■ EXERCISE GOAL
Note each line of the listing that contains the string "range", and copy it.

MATERIALS PROVIDED: Begin

/-- What an effect comes to. -/
inductive Eff (α : Type) where
  | ok (a : α)
  /-- a precise trap on the instruction: cause, xval, xmask -/
  | trap (cause : BitVec 8) (val mask : W64)
  /-- a trap taken at once after the instruction has completed, at the next address (R362) -/
  | after (a : α) (cause : BitVec 8) (val mask : W64)
  /-- an imprecise trap of the team: cause and xval (R160, R376) -/
  | teamTrap (a : α) (cause : BitVec 8) (val : W64)
  /-- the instruction cannot issue yet; the group tries again in the next cycle. It waits by a rule that R39 does not list, so the
  group has counted as ready, has taken its slot's turn and keeps its place as primary (a choice of the model, log 127) -/
  | stall
  /-- the same, with something kept: the instruction has arrived where it waits -/
  | stallWith (a : α)

/-- An effect's state changed. -/
def Eff.map {α β : Type} (f : α → β) : Eff α → Eff β
  | .ok a => .ok (f a)
  | .trap c v m => .trap c v m
  | .after a c v m => .after (f a) c v m
  | .teamTrap a c v => .teamTrap (f a) c v
  | .stall => .stall
  | .stallWith a => .stallWith (f a)

/-- Words 0 and 1 of an instruction's words, as xval of R30 and R359 (0x13) holds them; word 1 is 0 where the
instruction has no E words. -/
def packWords : List W32 → W64
  | [w0] => (0#32 : W32) ++ w0
  | w0 :: w1 :: _ => (bif w0.toNat % 4 == 2 then 0#32 else w1) ++ w0
  | [] => 0#64

/-- Words 0 and 1 of an instruction. -/
def xvalWords (i : Instr) : W64 := packWords (encode i)

/-- A group as its instruction issues: lanes at the issue address past it, the starvation count (R45), the earliest
next issue and the stall position of the next instruction (R20). -/
def Group.issued (g : Group) (now ia len stall : Nat) : Group :=
  let waiting := g.lanes.any fun l => l.st.isRunning && decide (ia < l.pc.toNat)
  { g with
    lanes := g.lanes.map fun l =>
      bif l.st.isRunning && l.pc.toNat == ia then { l with pc := l.pc + BitVec.ofNat 64 len } else l
    starve := if waiting then g.starve + 1 else 0
    readyAt := now + 1 + stall
    dist := g.dist + 1 + stall
    begun := true }

/-- A starvation count that has reached WD_STARVE leaves its trap for the next issue (R46). -/
def Group.watch (g : Group) (limit : Nat) : Group :=
  if limit ≠ 0 ∧ g.starve = limit then
    { g with pendTraps := g.pendTraps ++ [{ cause := 0x04, val := BitVec.ofNat 64 g.starve, mask := 0 }] }
  else g

/-- A fixed-latency instruction completes by a cycle (R21, R84). -/
def Group.settleBy (g : Group) (cyc : Nat) : Group := { g with fixedBy := max g.fixedBy cyc }

/-- A storage error of a team: every group stops and the policy is applied once (R160, R364, R376). -/
def Chip.teamTrap (c : Chip) (g : Group) (cause : BitVec 8) (val : W64) : Chip :=
  let pc := (g.issueAddress).getD (2 ^ 64 - 1)
  (c.setGroup g.commitAll).policy g.commitAll
    { cause, pc := BitVec.ofNat 64 pc, val, mask := g.at_ pc } g.inh

/-- A group that cannot issue tries again in the next cycle. -/
def Chip.retry (c : Chip) (gid : Nat) : Chip := c.onGroup gid fun g => { g with readyAt := c.cyc + 1 }

/-- An effect carried out on the chip (R30, R43, R359). -/
def Chip.settle (c : Chip) (x : Issue) : Eff Chip → Chip
  | .ok a => a
  | .trap cause val mask =>
    c.takeTrap x.g0 { cause, pc := BitVec.ofNat 64 x.ia, val, mask }
  | .after a cause val mask =>
    match a.group? x.g.id with
    | some g => a.takeTrap g { cause, pc := BitVec.ofNat 64 (x.ia + x.len), val, mask }
    | none => a
  | .teamTrap a cause val =>
    match a.group? x.g.id with
    | some g => a.teamTrap g cause val
    | none => a
  | .stall => c.retry x.g.id
  | .stallWith a => (a.setGroup x.g0).retry x.g.id

/-- The registers a pending producer of variable latency keeps an instruction from (R21). One that only writes such a register waits
too, and its group is not ready meanwhile, though R21 and R39 speak of readers and operands (a choice of the model, log 126). -/
def Group.mustWait (g : Group) (now : Nat) (rs : List RegName) (ws : List (RegName × Nat)) : Bool :=
  let waits := fun r => g.busy.contains r || g.due.any fun d => d.1 == r && decide (now < d.2)
  rs.any waits || ws.any fun w => waits w.1

/-- Registers that may not be read before a cycle (R87, R218, R292). -/
def Group.hold (g : Group) (now until_ : Nat) (rs : List RegName) : Group :=
  { g with due := g.due.filter (fun d => decide (now < d.2)) ++ rs.map fun r => (r, until_) }
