-- ==== Sys2Proof/Machine/Sched.lean ====
section
/-! DEFINITION. The distributor: placement, aging, pre-emption, and the retirement of groups and teams (R57 to R59, R77
to R79, R305 to R310, R318 to R320). -/
namespace Sys2Proof.Machine

/-! ## The next team (R306, R309) -/

/-- A launch may place teams (R306): it stands first in its queue, its dependency is met and its context runs. -/
def Chip.eligible (c : Chip) (l : Launch) : Bool :=
  let k := c.context l.ctx
  k.en && !k.susp && !k.suspending && ((c.queued l.ctx l.queue).head?.map fun h => h.id == l.id).getD false
    && (l.desc.dthr == 0 || decide (l.desc.dthr ≤ (c.counter l.desc.dctr).value.toNat))

/-- The order of queues in the round-robin of a level: those after the one that placed last come first (R309). -/
def Chip.queueRank (c : Chip) (l : Launch) : Nat :=
  let key := 64 * l.ctx + l.queue + 1
  if SMap.get 0 c.lastPlaced l.level < key then key else key + 64 * 64

/-- The launch whose team is placed next (R309): one that has been eligible since before this cycle, so that one that
becomes eligible in the cycle of its cancellation places none (R327). -/
def Chip.nextLaunch (c : Chip) : Option Launch :=
  let ls := c.launches.filter fun l => l.unplaced && c.eligible l && l.agedFrom.isSome
  let top := (ls.map (·.level)).foldl max 0
  (sortBy c.queueRank (ls.filter fun l => l.level == top)).head?

/-- What a team to be placed is: its number, and its record where it has been placed before. -/
structure NextTeam where
  launch   : Launch
  number   : Nat
  returned : Option Returned
  deriving DecidableEq, Repr

/-- The next team of a launch: returned ones first, in their order (R308). -/
def Launch.nextTeam (l : Launch) : Option NextTeam :=
  match l.returned with
  | r :: _ => some { launch := l, number := r.number, returned := some r }
  | [] => l.nextNew.map fun n => { launch := l, number := n, returned := none }

/-- The exited lanes with which a group is created (R319). -/
def NextTeam.gone (t : NextTeam) (i : Nat) : W64 := (t.returned.bind fun r => r.rec_.masks[i]?).getD 0#64

/-- The groups that are created (R319). -/
def NextTeam.groups (t : NextTeam) : List Nat :=
  let d := t.launch.desc
  (List.range d.groups).filter fun i => t.gone i &&& fullMask d.width != fullMask d.width

/-- Slices of a group that hold a lane outside its mask (R319). -/
def NextTeam.slices (t : NextTeam) (i : Nat) : Nat :=
  ((List.range (t.launch.desc.width / 8)).filter fun k => (t.gone i).extractLsb' (8 * k) 8 != 0xFF#8).length

/-- Granules that the team needs (R75, R319). -/
def NextTeam.granules (t : NextTeam) : Nat :=
  let d := t.launch.desc
  (t.groups.map fun i => t.slices i * d.rq).sum + d.spg + 4 * d.tl

/-! ## Room (R77, R310) -/

/-- Teams resident on a core. -/
def Chip.teamsOn (c : Chip) (core : Nat) : List Team := c.teams.filter fun t => t.core == core

/-- The slot and slot index that each group of a team holds, resident or, in a maintenance launch, kept for its successor
(R59). -/
def Chip.placesOf (c : Chip) (t : Team) : List (Nat × Nat) :=
  let maint := ((c.launchOf t).map (·.desc.maint)).getD false
  if maint then t.places.filterMap id else (c.groupsOf t.id).map fun g => (g.slot, g.slotIdx)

MATERIALS PROVIDED: End

■ ANSWER
  (List.range d.groups).filter fun i => t.gone i &&& fullMask d.width != fullMask d.width
  ((List.range (t.launch.desc.width / 8)).filter fun k => (t.gone i).extractLsb' (8 * k) 8 != 0xFF#8).length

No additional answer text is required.